The stick caught in her fingers on the upswing. Don’t look at it. They had begun to curl with the bruising. The hand looked red and torn, but it was numb and Sarah could no longer feel it. She was winning.
She looked up into Langefeld’s eyes and saw the merest hint of uncertainty there.
Sarah smiled.
The woman dragged Sarah by the hair down onto her desk with such violence that the other girls scattered to get away. She held Sarah facedown on the wood and slapped the rod across her back. Then did it again. And again.
Sarah closed her eyes. Fending off the squealing, howling little girl inside her, she searched for a memory, somewhere to go, a place where she had never been in pain or frightened or hungry. There was nowhere. If she ever had been happy, she could no longer remember it.
The frantic blows had no rhythm now.

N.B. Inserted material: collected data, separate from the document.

-- ==== Sys2Proof/Laws/Keeps.lean ====
section
/-!
SUPPORT. `Within`, the relation that the files Laws/Keeps*.lean prove of every operation of the machine: what every command keeps, and
which parts of the machine the operation leaves as they are. A proof about a command cites these lemmas and unfolds none of the operations.
-/
set_option Elab.async false
namespace Sys2Proof.Machine

variable {s0 s t u : State} {m k : Nat}

/-- Two sets of parts, as masks, that share no part. -/
def Avoids (m k : Nat) : Prop := m &&& k = 0

theorem Avoids.mono {a : Nat} (h : Avoids m a) (e : k &&& a = k) : Avoids m k := by
  unfold Avoids at *
  rw [← e, Nat.and_comm k a, ← Nat.and_assoc, h, Nat.zero_and]

/-- A part of a mask is in no mask that avoids it. -/
theorem Avoids.off {a i : Nat} {P : Prop} (h : Avoids m a) (e : a.testBit i = true) (b : m.testBit i = true) : P := by
  have := congrArg (fun x : Nat => x.testBit i) (show m &&& a = 0 from h)
  simp [Nat.testBit_and, b, e] at this

/-- A state reached from another by what every command may do, with the parts of a mask left as they are. -/
structure Within (m : Nat) (s t : State) : Prop where
  keeps : Keeps s t
  same : ∀ p : Part, m.testBit p.no = true → p.Same s t

theorem Part.Same.refl (p : Part) (s : State) : p.Same s s := by cases p <;> simp [Part.Same]

theorem Part.Same.trans {p : Part} (h : p.Same s t) (k : p.Same t u) : p.Same s u := by
  cases p <;> simp only [Part.Same] at * <;> simp only [k, h, and_self]

theorem Keeps.refl (s : State) : Keeps s s := ⟨rfl, List.prefix_rfl, Nat.le_refl _, id⟩

theorem Keeps.trans (h : Keeps s t) (k : Keeps t u) : Keeps s u :=
  ⟨k.pending.trans h.pending, h.outs.trans k.outs, Nat.le_trans h.free k.free, fun c => k.canon (h.canon c)⟩

theorem Within.refl (s : State) : Within m s s := ⟨.refl s, fun p _ => .refl p s⟩

theorem Within.trans (h : Within m s t) (k : Within m t u) : Within m s u :=
  ⟨h.keeps.trans k.keeps, fun p e => (h.same p e).trans (k.same p e)⟩

/-! ## Updates of named fields -/

theorem Within.upd_clk {clk : Nat} (h : Within m s0 s)
    (hm : Avoids m 1 := by exact ‹Avoids _ _›.mono (by decide)) :
    Within m s0 { s with clk := clk } :=
  h.trans ⟨⟨rfl, List.prefix_rfl, Nat.le_refl _, fun c => ⟨c.regs, c.mem, c.mram, c.logQ, c.fifo⟩⟩,
    fun p e => by cases p <;> first | exact Avoids.off hm (by decide) e | simp only [Part.Same, and_self]⟩

theorem Within.upd_timeNs {timeNs : Nat} (h : Within m s0 s)
    (hm : Avoids m 2 := by exact ‹Avoids _ _›.mono (by decide)) :
    Within m s0 { s with timeNs := timeNs } :=
  h.trans ⟨⟨rfl, List.prefix_rfl, Nat.le_refl _, fun c => ⟨c.regs, c.mem, c.mram, c.logQ, c.fifo⟩⟩,
    fun p e => by cases p <;> first | exact Avoids.off hm (by decide) e | simp only [Part.Same, and_self]⟩

theorem Within.upd_timeFrac {timeFrac : Nat} (h : Within m s0 s)
    (hm : Avoids m 2 := by exact ‹Avoids _ _›.mono (by decide)) :
    Within m s0 { s with timeFrac := timeFrac } :=
  h.trans ⟨⟨rfl, List.prefix_rfl, Nat.le_refl _, fun c => ⟨c.regs, c.mem, c.mram, c.logQ, c.fifo⟩⟩,
    fun p e => by cases p <;> first | exact Avoids.off hm (by decide) e | simp only [Part.Same, and_self]⟩

theorem Within.upd_units {units : Tbl UnitEntry} (h : Within m s0 s)
    (hm : Avoids m 64 := by exact ‹Avoids _ _›.mono (by decide)) :
    Within m s0 { s with units := units } :=
  h.trans ⟨⟨rfl, List.prefix_rfl, Nat.le_refl _, fun c => ⟨c.regs, c.mem, c.mram, c.logQ, c.fifo⟩⟩,
    fun p e => by cases p <;> first | exact Avoids.off hm (by decide) e | simp only [Part.Same, and_self]⟩

theorem Within.upd_swd {swd : Sward} (h : Within m s0 s) (fifo : swd.fifo = s.swd.fifo)
    (hm : Avoids m 128 := by exact ‹Avoids _ _›.mono (by decide)) :
    Within m s0 { s with swd := swd } :=
  h.trans ⟨⟨rfl, List.prefix_rfl, Nat.le_refl _, fun c => ⟨c.regs, c.mem, c.mram, c.logQ, fun i => by have := c.fifo i; unfold State.fifoOf at this ⊢; rw [fifo]; exact this⟩⟩,
    fun p e => by cases p <;> first | exact Avoids.off hm (by decide) e | simp only [Part.Same, and_self]⟩

theorem Within.upd_swd_risen {swd : Sward} {risen : Tbl Nat} (h : Within m s0 s) (fifo : swd.fifo = s.swd.fifo)
    (hm : Avoids m 136 := by exact ‹Avoids _ _›.mono (by decide)) :
    Within m s0 { s with swd := swd, risen := risen } :=
  h.trans ⟨⟨rfl, List.prefix_rfl, Nat.le_refl _, fun c => ⟨c.regs, c.mem, c.mram, c.logQ, fun i => by have := c.fifo i; unfold State.fifoOf at this ⊢; rw [fifo]; exact this⟩⟩,
    fun p e => by cases p <;> first | exact Avoids.off hm (by decide) e | simp only [Part.Same, and_self]⟩

theorem Within.upd_enc {enc : Tbl EncChan} (h : Within m s0 s)
    (hm : Avoids m 256 := by exact ‹Avoids _ _›.mono (by decide)) :
    Within m s0 { s with enc := enc } :=
  h.trans ⟨⟨rfl, List.prefix_rfl, Nat.le_refl _, fun c => ⟨c.regs, c.mem, c.mram, c.logQ, c.fifo⟩⟩,
    fun p e => by cases p <;> first | exact Avoids.off hm (by decide) e | simp only [Part.Same, and_self]⟩

theorem Within.upd_ssi {ssi : Tbl SsiChan} (h : Within m s0 s)
    (hm : Avoids m 256 := by exact ‹Avoids _ _›.mono (by decide)) :
    Within m s0 { s with ssi := ssi } :=
  h.trans ⟨⟨rfl, List.prefix_rfl, Nat.le_refl _, fun c => ⟨c.regs, c.mem, c.mram, c.logQ, c.fifo⟩⟩,
    fun p e => by cases p <;> first | exact Avoids.off hm (by decide) e | simp only [Part.Same, and_self]⟩

theorem Within.upd_sw {sw : Tbl SwIn} (h : Within m s0 s)
    (hm : Avoids m 256 := by exact ‹Avoids _ _›.mono (by decide)) :
    Within m s0 { s with sw := sw } :=
  h.trans ⟨⟨rfl, List.prefix_rfl, Nat.le_refl _, fun c => ⟨c.regs, c.mem, c.mram, c.logQ, c.fifo⟩⟩,
    fun p e => by cases p <;> first | exact Avoids.off hm (by decide) e | simp only [Part.Same, and_self]⟩

theorem Within.upd_pe {pe : PosEngine} (h : Within m s0 s)
    (hm : Avoids m 512 := by exact ‹Avoids _ _›.mono (by decide)) :
    Within m s0 { s with pe := pe } :=
  h.trans ⟨⟨rfl, List.prefix_rfl, Nat.le_refl _, fun c => ⟨c.regs, c.mem, c.mram, c.logQ, c.fifo⟩⟩,
    fun p e => by cases p <;> first | exact Avoids.off hm (by decide) e | simp only [Part.Same, and_self]⟩

theorem Within.upd_net {net : Station} (h : Within m s0 s)
    (hm : Avoids m 1024 := by exact ‹Avoids _ _›.mono (by decide)) :
    Within m s0 { s with net := net } :=
  h.trans ⟨⟨rfl, List.prefix_rfl, Nat.le_refl _, fun c => ⟨c.regs, c.mem, c.mram, c.logQ, c.fifo⟩⟩,
    fun p e => by cases p <;> first | exact Avoids.off hm (by decide) e | simp only [Part.Same, and_self]⟩

theorem Within.upd_rxLast {rxLast : Tbl Nat} (h : Within m s0 s)
    (hm : Avoids m 1024 := by exact ‹Avoids _ _›.mono (by decide)) :
    Within m s0 { s with rxLast := rxLast } :=
  h.trans ⟨⟨rfl, List.prefix_rfl, Nat.le_refl _, fun c => ⟨c.regs, c.mem, c.mram, c.logQ, c.fifo⟩⟩,
    fun p e => by cases p <;> first | exact Avoids.off hm (by decide) e | simp only [Part.Same, and_self]⟩

theorem Within.upd_lanes {lanes : Tbl LaneSt} (h : Within m s0 s)
    (hm : Avoids m 2048 := by exact ‹Avoids _ _›.mono (by decide)) :
    Within m s0 { s with lanes := lanes } :=
  h.trans ⟨⟨rfl, List.prefix_rfl, Nat.le_refl _, fun c => ⟨c.regs, c.mem, c.mram, c.logQ, c.fifo⟩⟩,
    fun p e => by cases p <;> first | exact Avoids.off hm (by decide) e | simp only [Part.Same, and_self]⟩

theorem Within.upd_pllUp {pllUp : Tbl Bool} (h : Within m s0 s)
    (hm : Avoids m 2048 := by exact ‹Avoids _ _›.mono (by decide)) :
    Within m s0 { s with pllUp := pllUp } :=
  h.trans ⟨⟨rfl, List.prefix_rfl, Nat.le_refl _, fun c => ⟨c.regs, c.mem, c.mram, c.logQ, c.fifo⟩⟩,
    fun p e => by cases p <;> first | exact Avoids.off hm (by decide) e | simp only [Part.Same, and_self]⟩

theorem Within.upd_pllLost {pllLost : Tbl Bool} (h : Within m s0 s)
    (hm : Avoids m 2048 := by exact ‹Avoids _ _›.mono (by decide)) :
    Within m s0 { s with pllLost := pllLost } :=
  h.trans ⟨⟨rfl, List.prefix_rfl, Nat.le_refl _, fun c => ⟨c.regs, c.mem, c.mram, c.logQ, c.fifo⟩⟩,
    fun p e => by cases p <;> first | exact Avoids.off hm (by decide) e | simp only [Part.Same, and_self]⟩

theorem Within.upd_links {links : Tbl Link} (h : Within m s0 s)
    (hm : Avoids m 4096 := by exact ‹Avoids _ _›.mono (by decide)) :
    Within m s0 { s with links := links } :=
  h.trans ⟨⟨rfl, List.prefix_rfl, Nat.le_refl _, fun c => ⟨c.regs, c.mem, c.mram, c.logQ, c.fifo⟩⟩,
    fun p e => by cases p <;> first | exact Avoids.off hm (by decide) e | simp only [Part.Same, and_self]⟩

theorem Within.upd_eps {eps : Tbl Endpoint} (h : Within m s0 s)
    (hm : Avoids m 8192 := by exact ‹Avoids _ _›.mono (by decide)) :
    Within m s0 { s with eps := eps } :=
  h.trans ⟨⟨rfl, List.prefix_rfl, Nat.le_refl _, fun c => ⟨c.regs, c.mem, c.mram, c.logQ, c.fifo⟩⟩,
    fun p e => by cases p <;> first | exact Avoids.off hm (by decide) e | simp only [Part.Same, and_self]⟩

theorem Within.upd_streams {streams : Tbl Stream} (h : Within m s0 s)
    (hm : Avoids m 16384 := by exact ‹Avoids _ _›.mono (by decide)) :
    Within m s0 { s with streams := streams } :=
  h.trans ⟨⟨rfl, List.prefix_rfl, Nat.le_refl _, fun c => ⟨c.regs, c.mem, c.mram, c.logQ, c.fifo⟩⟩,
    fun p e => by cases p <;> first | exact Avoids.off hm (by decide) e | simp only [Part.Same, and_self]⟩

Her back was one endless fire, annihilating all her thoughts, stripping away the defenses to her fear and agony.
She just let go of your hair.
Then Sarah realized that she had little to lose, little to hope for, nothing that she wanted or needed, nothing she could imagine that could ever be a reality—except for this to stop. And nothing could carry on forever.
She just let go of your hair.
Sarah twisted like a corkscrew, and as the next blow hit home across her chest, she grabbed the rod with her good hand and twisted it out of Langefeld’s grip. She rolled off the desk and staggered to her feet on the other side.